From Griffith's success in using this technique comes the chase scene and many other modern narrative approaches. The critic Tim Dirks adds to cross-cutting no less than 16 other ways in which Griffith was an innovator, ranging from his night photography to his use of the iris shot and color tinting. Certainly "Birth of a Nation" is a film of great visual beauty and narrative power.

It tells the story of the Civil War through the experiences of families from both North and South, shows the flowing of their friendship, shows them made enemies as the nation was divided, and in a battlefield scene has the sons of both families dying almost simultaneously.

It is unparalleled in its recreations of actual battles on realistic locations; the action in some scenes reaches for miles. For audiences at the time there would have been great interest in Griffith's attempts to reproduce historic incidents, such as the assassination of Lincoln, with exacting accuracy.

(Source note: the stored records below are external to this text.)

theorem State.ownerRequest_sound {was : State} {s : State} {b : List Byte} (hs : Sound was s) :
    Sound2 was (State.ownerRequest s b) := by
  unfold State.ownerRequest
  iterate 60 (all_goals try first
      | with_reducible assumption | intro _ | with_reducible refine Sound2.of (by assumption) ?_
      | with_reducible refine Sound3.of (by assumption) ?_ | with_reducible refine Sound4.of (by assumption) ?_
      | with_reducible refine SoundO.of (by assumption) ?_ | with_reducible refine SoundO2.of (by assumption) ?_
      | with_reducible refine SoundO4.of (by assumption) ?_ | with_reducible refine SoundOut.of (by assumption) ?_
      | with_reducible apply State.ownerApply_sound | with_reducible apply State.otpRegs_sound
      | with_reducible apply State.fuseLog_sound | with_reducible apply SoundOut.next
      | with_reducible apply SoundO.none_ | with_reducible apply SoundO.some_ | with_reducible apply SoundO2.none_
      | with_reducible apply SoundO2.some_ | with_reducible apply SoundO4.none_ | with_reducible apply SoundO4.some_
      | with_reducible apply Sound.ite | with_reducible apply SoundOut.ite | with_reducible apply Sound2.ite
      | with_reducible apply Sound3.ite | with_reducible apply SoundO.ite | with_reducible apply Sound.foldl
      | with_reducible apply Sound2.foldl
      | (extract_lets +onlyGivenNames s1; first | (refine Sound.cut (was := was) (u := s1) ?_ ?_; rotate_left; (intro hs1; clear_value s1); rotate_left; subst s1) | skip)
      | with_reducible refine Sound4.last ?_ | with_reducible refine Sound3.last ?_
      | with_reducible refine Sound2.snd ?_ | split | with_reducible apply Sound2.pair
      | with_reducible apply Sound3.pair | with_reducible apply Sound4.pair
      | with_reducible refine Sound.mk_ ?_ rfl rfl)

theorem State.serveOwner_sound {was : State} {s : State} {c : Nat} {p : Nat → Bool} (hs : Sound was s) :
    Sound was (State.serveOwner s c p) := by
  unfold State.serveOwner
  iterate 50 (all_goals try first
      | with_reducible assumption | intro _ | with_reducible refine Sound2.of (by assumption) ?_
      | with_reducible apply memRead_sound | with_reducible apply State.mbxReply_sound
      | with_reducible apply State.ownerRequest_sound | with_reducible apply Sound.ite
      | with_reducible apply Sound2.ite | with_reducible apply Sound.foldl
      | (extract_lets +onlyGivenNames s1; first | (refine Sound.cut (was := was) (u := s1) ?_ ?_; rotate_left; (intro hs1; clear_value s1); rotate_left; subst s1) | skip)
      | with_reducible refine Sound2.snd ?_ | split)
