theorem State.target_sound {was : State} {s : State} {r : Req} (hs : Sound was s) :
    Sound was (State.target s r) := by
  unfold State.target
  iterate 60 (all_goals try first
      | with_reducible assumption | intro _ | with_reducible refine Sound2.of (by assumption) ?_
      | with_reducible refine Sound3.of (by assumption) ?_ | with_reducible refine Sound4.of (by assumption) ?_
      | with_reducible refine SoundO.of (by assumption) ?_ | with_reducible refine SoundO2.of (by assumption) ?_
      | with_reducible refine SoundO4.of (by assumption) ?_ | with_reducible refine SoundOut.of (by assumption) ?_
      | with_reducible apply State.respond_sound | with_reducible apply State.memRequest_sound
      | with_reducible apply State.emit_sound | with_reducible apply State.storeArrive_sound
      | with_reducible apply State.mouldWrite_sound | with_reducible apply State.mouldRead_sound
      | with_reducible apply State.entryWrite_sound | with_reducible apply State.entryRead_sound
      | with_reducible apply State.wordsRequest_sound | with_reducible apply State.slotWrite_sound
      | with_reducible apply State.slotRead_sound | with_reducible apply State.secureLog_sound
      | with_reducible apply SoundOut.next | with_reducible apply SoundO.none_ | with_reducible apply SoundO.some_
      | with_reducible apply SoundO2.none_ | with_reducible apply SoundO2.some_ | with_reducible apply SoundO4.none_
      | with_reducible apply SoundO4.some_ | with_reducible apply Sound.ite | with_reducible apply SoundOut.ite
      | with_reducible apply Sound2.ite | with_reducible apply Sound3.ite | with_reducible apply SoundO.ite
      | with_reducible apply Sound.foldl | with_reducible apply Sound2.foldl
      | (extract_lets +onlyGivenNames s1; first | (refine Sound.cut (was := was) (u := s1) ?_ ?_; rotate_left; (intro hs1; clear_value s1); rotate_left; subst s1) | skip)
      | with_reducible refine Sound4.last ?_ | with_reducible refine Sound3.last ?_
      | with_reducible refine Sound2.snd ?_ | split)

theorem execTargetRequest_sound {was : State} {r : Req} {s : State} (hs : Sound was s) :
    SoundOut was (execTargetRequest r s) := by
  unfold execTargetRequest
  iterate 8 (all_goals try first
      | with_reducible assumption | with_reducible apply State.target_sound | with_reducible apply SoundOut.next)

theorem execRegisterWrite_sound {was : State} {src : Src} {addr : BitVec 48} {w : Word32} {s : State} (hs : Sound was s) :
    SoundOut was (execRegisterWrite src addr w s) := by
  unfold execRegisterWrite
  iterate 60 (all_goals try first
      | with_reducible assumption | intro _ | with_reducible refine Sound2.of (by assumption) ?_
      | with_reducible refine Sound3.of (by assumption) ?_ | with_reducible refine Sound4.of (by assumption) ?_
      | with_reducible refine SoundO.of (by assumption) ?_ | with_reducible refine SoundO2.of (by assumption) ?_
      | with_reducible refine SoundO4.of (by assumption) ?_ | with_reducible refine SoundOut.of (by assumption) ?_
      | with_reducible apply State.answer_sound | with_reducible apply State.secureLog_sound
      | with_reducible apply State.wordWrite_sound | with_reducible apply SoundOut.next
      | with_reducible apply SoundO.none_ | with_reducible apply SoundO.some_ | with_reducible apply SoundO2.none_
      | with_reducible apply SoundO2.some_ | with_reducible apply SoundO4.none_ | with_reducible apply SoundO4.some_
      | with_reducible apply Sound.ite | with_reducible apply SoundOut.ite | with_reducible apply Sound2.ite
      | with_reducible apply Sound3.ite | with_reducible apply SoundO.ite | with_reducible apply Sound.foldl
      | with_reducible apply Sound2.foldl
      | (extract_lets +onlyGivenNames s1; first | (refine Sound.cut (was := was) (u := s1) ?_ ?_; rotate_left; (intro hs1; clear_value s1); rotate_left; subst s1) | skip)
      | with_reducible refine Sound4.last ?_ | with_reducible refine Sound3.last ?_
      | with_reducible refine Sound2.snd ?_ | split)

end Sys2Proof.Machine
end

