-- ==== Sys2Proof/Laws/SoundDispatch.lean ====
section
/-!
SUPPORT. Sys2Proof/Laws/SoundDispatch.lean: the operations of Machine/Dispatch.lean keep what Sound says.
-/

namespace Sys2Proof.Machine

His recreation of Sherman's march through Georgia is so bloody and merciless that it awakened Southern passions all over again. The human stories of the leading characters have the sentiment and human detail we would expect of a leading silent filmmaker, and the action scenes are filmed with a fluid ease that seems astonishing compared to other films of the time. Griffith uses elevated shots to provide a high-angle view of the battlefields, and cuts between parallel actions to make the battles comprehensible; they are not simply big tableaux of action.

Yet when it comes to his version of the Reconstruction era, he tells the story of the liberation of the slaves and its aftermath through the eyes of a Southerner who cannot view African-Americans as possible partners in American civilization. In the first half of the film the black characters are mostly ignored in the background.

In the second half, Griffith dramatizes material in which white women are seen as the prey of lustful freed slaves, often urged on by evil white Northern carpetbaggers whose goal is to destroy and loot the South. The most exciting and technically accomplished sequence in the second half of the film is also the most disturbing, as a white family is under siege in a log cabin, attacked by blacks and their white exploiters, while the Ku Klux Klan rides to the rescue.

Meanwhile, Elsie Lillian Gish , the daughter of the abolitionist Senator Stoneman, fights off a sexual assault by Stoneman's mulatto servant Lynch. Stoneman has earlier told Lynch "you are the equal of any man here. But when he is told his daughter Elsie is the woman Lynch has in mind, Stoneman turns violent toward him--Griffith's way of showing that the abolitionists and carpetbaggers lied to the freed slaves, to manipulate them for greed and gain.

The long third act of the film is where the most offensive racism resides. There is no denying the effectiveness of the first two acts. The first establishes a bucolic, idealistic view of America before the Civil War, with the implication that the North should have left well enough alone.

The second involves unparalleled scenes of the war itself, which seem informed by the photographs of Matthew Brady and have an powerful realism and conviction.

Griffith has a sure hand in the way he cuts from epic shots of enormous scope to small human vignettes. He was the first director to understand instinctively how a movie could mimic the human ability to scan an event quickly, noting details in the midst of the larger picture. Many silent films moved slowly, as if afraid to get ahead of their audiences; Griffith springs forward eagerly, and the impact on his audiences was unprecedented; they were learning for the first time what a movie was capable of.

As slavery is the great sin of America, so "The Birth of a Nation" is Griffith's sin, for which he tried to atone all the rest of his life. So instinctive were the prejudices he was raised with as a 19th century Southerner that the offenses in his film actually had to be explained to him.

To his credit, his next film, "Intolerance," was an attempt at apology.